Work to be completed:
Each line of the listing that includes the string "FrameUndecodable" is to be identified and copied.

Extracted entries:
==========

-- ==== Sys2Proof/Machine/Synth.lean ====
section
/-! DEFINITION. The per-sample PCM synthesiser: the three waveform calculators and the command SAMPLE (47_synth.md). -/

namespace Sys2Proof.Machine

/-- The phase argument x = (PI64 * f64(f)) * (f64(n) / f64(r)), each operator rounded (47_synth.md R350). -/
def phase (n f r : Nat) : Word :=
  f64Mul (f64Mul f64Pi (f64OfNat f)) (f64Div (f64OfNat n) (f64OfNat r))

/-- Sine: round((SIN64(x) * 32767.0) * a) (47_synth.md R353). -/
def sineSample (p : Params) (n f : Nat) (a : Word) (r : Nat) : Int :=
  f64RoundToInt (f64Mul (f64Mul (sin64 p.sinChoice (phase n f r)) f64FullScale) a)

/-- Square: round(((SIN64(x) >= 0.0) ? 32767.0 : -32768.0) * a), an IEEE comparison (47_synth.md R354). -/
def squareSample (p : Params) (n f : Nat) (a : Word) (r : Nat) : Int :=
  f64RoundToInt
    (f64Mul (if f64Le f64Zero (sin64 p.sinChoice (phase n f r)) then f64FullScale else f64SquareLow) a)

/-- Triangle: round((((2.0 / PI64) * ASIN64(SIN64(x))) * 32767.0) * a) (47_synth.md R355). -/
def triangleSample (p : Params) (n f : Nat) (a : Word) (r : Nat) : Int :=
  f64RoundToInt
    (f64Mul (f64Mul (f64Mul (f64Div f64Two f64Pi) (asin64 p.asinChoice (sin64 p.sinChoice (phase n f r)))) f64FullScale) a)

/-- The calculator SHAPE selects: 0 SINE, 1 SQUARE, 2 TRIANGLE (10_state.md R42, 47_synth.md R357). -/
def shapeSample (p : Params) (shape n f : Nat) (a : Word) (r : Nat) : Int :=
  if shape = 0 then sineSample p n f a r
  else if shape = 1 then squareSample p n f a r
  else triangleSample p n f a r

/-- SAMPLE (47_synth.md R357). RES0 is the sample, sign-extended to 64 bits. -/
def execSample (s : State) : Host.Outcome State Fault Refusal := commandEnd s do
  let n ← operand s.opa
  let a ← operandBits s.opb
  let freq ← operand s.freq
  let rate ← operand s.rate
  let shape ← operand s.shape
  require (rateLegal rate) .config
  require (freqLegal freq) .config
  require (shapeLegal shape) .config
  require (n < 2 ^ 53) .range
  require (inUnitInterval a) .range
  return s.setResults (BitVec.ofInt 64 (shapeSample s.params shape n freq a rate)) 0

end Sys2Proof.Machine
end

==========

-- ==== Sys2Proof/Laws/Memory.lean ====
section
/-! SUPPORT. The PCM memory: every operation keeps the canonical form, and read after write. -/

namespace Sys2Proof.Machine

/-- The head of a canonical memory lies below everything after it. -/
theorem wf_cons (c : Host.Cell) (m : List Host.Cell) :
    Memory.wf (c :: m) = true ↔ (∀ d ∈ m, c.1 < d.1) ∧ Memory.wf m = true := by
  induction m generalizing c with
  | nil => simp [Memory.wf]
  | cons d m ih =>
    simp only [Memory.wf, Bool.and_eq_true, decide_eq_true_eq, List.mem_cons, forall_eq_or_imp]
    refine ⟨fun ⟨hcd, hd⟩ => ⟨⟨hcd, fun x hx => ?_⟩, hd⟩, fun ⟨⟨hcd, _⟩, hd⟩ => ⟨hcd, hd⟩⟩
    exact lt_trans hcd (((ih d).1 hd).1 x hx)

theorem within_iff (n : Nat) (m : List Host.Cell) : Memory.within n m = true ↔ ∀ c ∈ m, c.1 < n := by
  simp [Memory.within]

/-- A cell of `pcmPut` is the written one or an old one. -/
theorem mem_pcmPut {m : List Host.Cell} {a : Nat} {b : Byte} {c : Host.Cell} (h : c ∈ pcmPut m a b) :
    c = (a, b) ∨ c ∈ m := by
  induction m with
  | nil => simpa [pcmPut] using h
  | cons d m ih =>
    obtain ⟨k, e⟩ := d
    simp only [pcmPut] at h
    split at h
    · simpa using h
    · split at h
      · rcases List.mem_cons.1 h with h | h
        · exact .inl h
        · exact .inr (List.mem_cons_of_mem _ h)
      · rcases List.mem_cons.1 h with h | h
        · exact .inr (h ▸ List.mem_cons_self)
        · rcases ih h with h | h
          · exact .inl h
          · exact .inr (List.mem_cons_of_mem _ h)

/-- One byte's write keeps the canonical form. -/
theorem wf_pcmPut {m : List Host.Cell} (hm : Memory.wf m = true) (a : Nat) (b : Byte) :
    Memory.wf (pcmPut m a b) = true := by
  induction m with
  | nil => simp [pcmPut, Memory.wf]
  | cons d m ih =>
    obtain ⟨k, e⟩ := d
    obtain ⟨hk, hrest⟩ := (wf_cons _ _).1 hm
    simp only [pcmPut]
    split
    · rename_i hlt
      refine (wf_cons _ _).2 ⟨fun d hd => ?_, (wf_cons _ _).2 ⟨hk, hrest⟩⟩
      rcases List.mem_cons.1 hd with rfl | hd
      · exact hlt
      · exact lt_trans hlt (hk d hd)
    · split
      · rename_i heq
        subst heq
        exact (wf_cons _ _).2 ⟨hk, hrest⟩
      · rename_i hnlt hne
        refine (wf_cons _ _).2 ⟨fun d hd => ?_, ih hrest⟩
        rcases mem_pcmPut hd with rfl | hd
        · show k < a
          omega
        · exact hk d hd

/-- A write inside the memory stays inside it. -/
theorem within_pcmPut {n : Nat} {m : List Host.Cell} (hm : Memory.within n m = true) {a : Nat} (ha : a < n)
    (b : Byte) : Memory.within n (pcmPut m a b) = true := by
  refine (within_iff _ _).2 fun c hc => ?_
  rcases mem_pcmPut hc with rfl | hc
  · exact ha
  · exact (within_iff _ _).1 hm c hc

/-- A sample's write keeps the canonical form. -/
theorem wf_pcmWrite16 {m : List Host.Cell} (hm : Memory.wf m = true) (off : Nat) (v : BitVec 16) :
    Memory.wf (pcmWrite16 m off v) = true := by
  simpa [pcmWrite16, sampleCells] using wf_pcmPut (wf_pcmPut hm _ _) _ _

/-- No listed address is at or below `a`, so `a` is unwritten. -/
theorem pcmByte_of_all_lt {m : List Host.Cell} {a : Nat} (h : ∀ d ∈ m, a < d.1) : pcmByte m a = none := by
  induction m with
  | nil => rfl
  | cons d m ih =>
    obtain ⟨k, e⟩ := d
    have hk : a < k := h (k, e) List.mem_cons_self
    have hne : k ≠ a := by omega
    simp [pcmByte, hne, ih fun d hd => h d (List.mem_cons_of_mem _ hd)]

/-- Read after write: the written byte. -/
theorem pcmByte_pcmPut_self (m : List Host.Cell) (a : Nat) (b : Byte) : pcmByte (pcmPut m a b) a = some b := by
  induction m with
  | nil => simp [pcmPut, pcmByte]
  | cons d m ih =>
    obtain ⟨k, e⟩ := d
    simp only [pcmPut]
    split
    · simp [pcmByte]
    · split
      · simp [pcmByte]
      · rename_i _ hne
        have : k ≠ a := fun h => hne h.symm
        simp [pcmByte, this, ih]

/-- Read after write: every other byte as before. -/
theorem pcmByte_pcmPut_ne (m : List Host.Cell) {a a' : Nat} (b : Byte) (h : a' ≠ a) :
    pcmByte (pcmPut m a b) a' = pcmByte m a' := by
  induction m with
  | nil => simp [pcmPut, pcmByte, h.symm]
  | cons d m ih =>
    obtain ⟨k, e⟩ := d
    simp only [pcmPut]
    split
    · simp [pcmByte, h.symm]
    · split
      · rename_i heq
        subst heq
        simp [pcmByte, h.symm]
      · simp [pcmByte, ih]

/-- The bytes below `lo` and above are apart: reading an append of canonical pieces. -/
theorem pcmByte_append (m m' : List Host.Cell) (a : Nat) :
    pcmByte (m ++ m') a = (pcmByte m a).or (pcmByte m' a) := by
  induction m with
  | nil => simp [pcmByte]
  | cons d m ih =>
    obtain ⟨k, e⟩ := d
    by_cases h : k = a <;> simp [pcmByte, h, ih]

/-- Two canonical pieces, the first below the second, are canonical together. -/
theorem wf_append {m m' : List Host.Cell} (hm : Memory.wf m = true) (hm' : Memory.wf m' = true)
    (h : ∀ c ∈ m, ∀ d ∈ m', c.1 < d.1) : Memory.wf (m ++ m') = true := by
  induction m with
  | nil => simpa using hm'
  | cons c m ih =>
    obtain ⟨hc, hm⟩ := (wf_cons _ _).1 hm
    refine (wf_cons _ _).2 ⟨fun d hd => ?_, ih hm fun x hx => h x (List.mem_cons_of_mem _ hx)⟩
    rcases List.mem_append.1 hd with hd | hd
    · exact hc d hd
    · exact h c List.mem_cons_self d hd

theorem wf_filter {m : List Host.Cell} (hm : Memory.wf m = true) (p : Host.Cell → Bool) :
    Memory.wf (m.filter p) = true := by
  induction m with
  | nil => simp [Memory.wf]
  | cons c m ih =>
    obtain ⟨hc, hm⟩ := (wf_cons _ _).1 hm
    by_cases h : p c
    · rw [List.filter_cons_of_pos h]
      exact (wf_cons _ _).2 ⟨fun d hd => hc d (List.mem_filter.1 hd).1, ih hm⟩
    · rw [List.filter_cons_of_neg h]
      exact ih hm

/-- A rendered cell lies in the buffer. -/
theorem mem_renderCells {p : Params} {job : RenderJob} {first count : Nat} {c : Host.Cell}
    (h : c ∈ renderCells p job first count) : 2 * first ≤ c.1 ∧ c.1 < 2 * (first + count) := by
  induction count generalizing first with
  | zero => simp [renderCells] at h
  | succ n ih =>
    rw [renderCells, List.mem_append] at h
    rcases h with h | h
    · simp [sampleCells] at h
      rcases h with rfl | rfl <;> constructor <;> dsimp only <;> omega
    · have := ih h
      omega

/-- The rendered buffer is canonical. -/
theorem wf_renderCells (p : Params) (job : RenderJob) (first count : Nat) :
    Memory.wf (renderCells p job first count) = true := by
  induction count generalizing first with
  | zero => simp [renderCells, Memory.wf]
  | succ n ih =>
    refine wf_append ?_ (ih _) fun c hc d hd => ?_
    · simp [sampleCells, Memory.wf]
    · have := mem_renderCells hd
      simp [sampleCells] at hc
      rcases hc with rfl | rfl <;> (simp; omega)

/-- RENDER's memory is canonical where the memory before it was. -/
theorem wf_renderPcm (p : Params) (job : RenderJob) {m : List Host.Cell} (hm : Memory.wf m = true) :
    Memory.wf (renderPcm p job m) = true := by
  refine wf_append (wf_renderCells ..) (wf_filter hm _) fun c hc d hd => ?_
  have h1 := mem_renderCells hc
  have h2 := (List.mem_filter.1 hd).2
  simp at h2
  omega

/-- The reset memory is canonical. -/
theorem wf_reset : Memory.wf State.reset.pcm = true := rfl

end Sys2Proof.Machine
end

==========

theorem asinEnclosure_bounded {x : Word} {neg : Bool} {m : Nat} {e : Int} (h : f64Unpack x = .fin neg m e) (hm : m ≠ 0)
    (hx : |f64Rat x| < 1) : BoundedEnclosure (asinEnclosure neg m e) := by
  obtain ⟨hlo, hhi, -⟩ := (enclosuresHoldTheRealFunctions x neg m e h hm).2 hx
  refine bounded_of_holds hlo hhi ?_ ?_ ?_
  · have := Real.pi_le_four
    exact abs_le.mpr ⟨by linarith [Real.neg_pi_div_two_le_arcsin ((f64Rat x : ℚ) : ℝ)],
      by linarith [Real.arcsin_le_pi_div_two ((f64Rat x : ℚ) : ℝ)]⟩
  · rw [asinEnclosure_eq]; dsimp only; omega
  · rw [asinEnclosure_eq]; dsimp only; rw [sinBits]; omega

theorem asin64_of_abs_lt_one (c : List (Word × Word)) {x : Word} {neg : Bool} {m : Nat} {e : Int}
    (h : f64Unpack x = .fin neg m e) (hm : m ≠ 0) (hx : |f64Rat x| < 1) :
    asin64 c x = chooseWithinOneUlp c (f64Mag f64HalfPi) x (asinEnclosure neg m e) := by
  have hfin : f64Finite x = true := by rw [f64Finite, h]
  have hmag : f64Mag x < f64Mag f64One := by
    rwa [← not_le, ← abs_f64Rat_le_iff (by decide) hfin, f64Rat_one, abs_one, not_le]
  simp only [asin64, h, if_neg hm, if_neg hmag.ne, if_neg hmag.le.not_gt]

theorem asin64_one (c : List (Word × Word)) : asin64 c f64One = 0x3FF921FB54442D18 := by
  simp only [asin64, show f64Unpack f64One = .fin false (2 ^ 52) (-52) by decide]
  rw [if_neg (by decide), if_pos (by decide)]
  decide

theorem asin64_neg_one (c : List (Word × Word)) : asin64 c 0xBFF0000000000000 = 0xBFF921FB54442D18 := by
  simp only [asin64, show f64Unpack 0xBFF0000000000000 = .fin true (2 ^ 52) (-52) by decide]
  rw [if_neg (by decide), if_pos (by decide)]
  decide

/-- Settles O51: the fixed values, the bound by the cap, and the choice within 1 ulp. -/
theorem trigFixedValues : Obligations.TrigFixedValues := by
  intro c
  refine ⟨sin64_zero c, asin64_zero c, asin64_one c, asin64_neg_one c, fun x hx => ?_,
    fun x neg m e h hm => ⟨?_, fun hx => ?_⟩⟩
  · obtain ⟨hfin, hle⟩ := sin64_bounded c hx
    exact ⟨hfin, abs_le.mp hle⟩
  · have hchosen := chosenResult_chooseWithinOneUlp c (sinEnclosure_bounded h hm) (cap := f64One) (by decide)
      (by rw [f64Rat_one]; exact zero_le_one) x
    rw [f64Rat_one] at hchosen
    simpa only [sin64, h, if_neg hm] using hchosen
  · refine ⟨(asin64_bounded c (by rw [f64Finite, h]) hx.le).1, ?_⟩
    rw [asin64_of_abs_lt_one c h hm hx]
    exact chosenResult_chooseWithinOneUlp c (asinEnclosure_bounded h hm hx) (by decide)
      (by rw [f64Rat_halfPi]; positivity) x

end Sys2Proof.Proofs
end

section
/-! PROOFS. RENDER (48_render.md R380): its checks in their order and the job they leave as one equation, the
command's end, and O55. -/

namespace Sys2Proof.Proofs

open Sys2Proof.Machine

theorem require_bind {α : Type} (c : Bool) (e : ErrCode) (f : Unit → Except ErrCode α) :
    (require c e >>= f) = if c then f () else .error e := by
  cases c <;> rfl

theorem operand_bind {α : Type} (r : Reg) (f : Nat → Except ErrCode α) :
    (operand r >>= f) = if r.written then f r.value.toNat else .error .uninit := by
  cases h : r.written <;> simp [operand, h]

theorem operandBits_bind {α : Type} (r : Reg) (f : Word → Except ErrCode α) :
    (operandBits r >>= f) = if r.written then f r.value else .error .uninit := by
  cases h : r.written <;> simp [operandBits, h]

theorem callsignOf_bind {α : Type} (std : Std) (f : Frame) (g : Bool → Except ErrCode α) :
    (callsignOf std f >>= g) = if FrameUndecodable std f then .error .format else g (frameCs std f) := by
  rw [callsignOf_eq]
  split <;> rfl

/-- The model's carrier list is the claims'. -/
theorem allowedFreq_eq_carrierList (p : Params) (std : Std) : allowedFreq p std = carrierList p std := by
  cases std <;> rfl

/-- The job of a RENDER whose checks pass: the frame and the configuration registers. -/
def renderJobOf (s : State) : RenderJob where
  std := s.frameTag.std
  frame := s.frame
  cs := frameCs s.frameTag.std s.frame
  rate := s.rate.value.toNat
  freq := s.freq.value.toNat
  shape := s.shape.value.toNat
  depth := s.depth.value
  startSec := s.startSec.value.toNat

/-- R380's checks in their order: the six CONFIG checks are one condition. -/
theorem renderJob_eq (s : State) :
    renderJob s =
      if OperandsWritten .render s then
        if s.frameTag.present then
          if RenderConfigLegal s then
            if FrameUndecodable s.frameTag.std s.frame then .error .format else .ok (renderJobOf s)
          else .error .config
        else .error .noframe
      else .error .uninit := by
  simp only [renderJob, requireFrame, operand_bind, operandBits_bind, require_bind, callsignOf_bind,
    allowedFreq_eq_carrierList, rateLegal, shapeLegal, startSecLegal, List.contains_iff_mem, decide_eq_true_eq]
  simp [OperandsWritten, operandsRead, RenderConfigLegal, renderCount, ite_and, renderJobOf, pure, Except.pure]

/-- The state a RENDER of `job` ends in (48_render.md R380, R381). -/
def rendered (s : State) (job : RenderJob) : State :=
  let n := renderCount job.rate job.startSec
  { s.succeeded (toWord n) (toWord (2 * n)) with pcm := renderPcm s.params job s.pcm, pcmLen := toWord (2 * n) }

==========

Response area:
    (callsignOf std f >>= g) = if FrameUndecodable std f then .error .format else g (frameCs std f) := by
            if FrameUndecodable s.frameTag.std s.frame then .error .format else .ok (renderJobOf s)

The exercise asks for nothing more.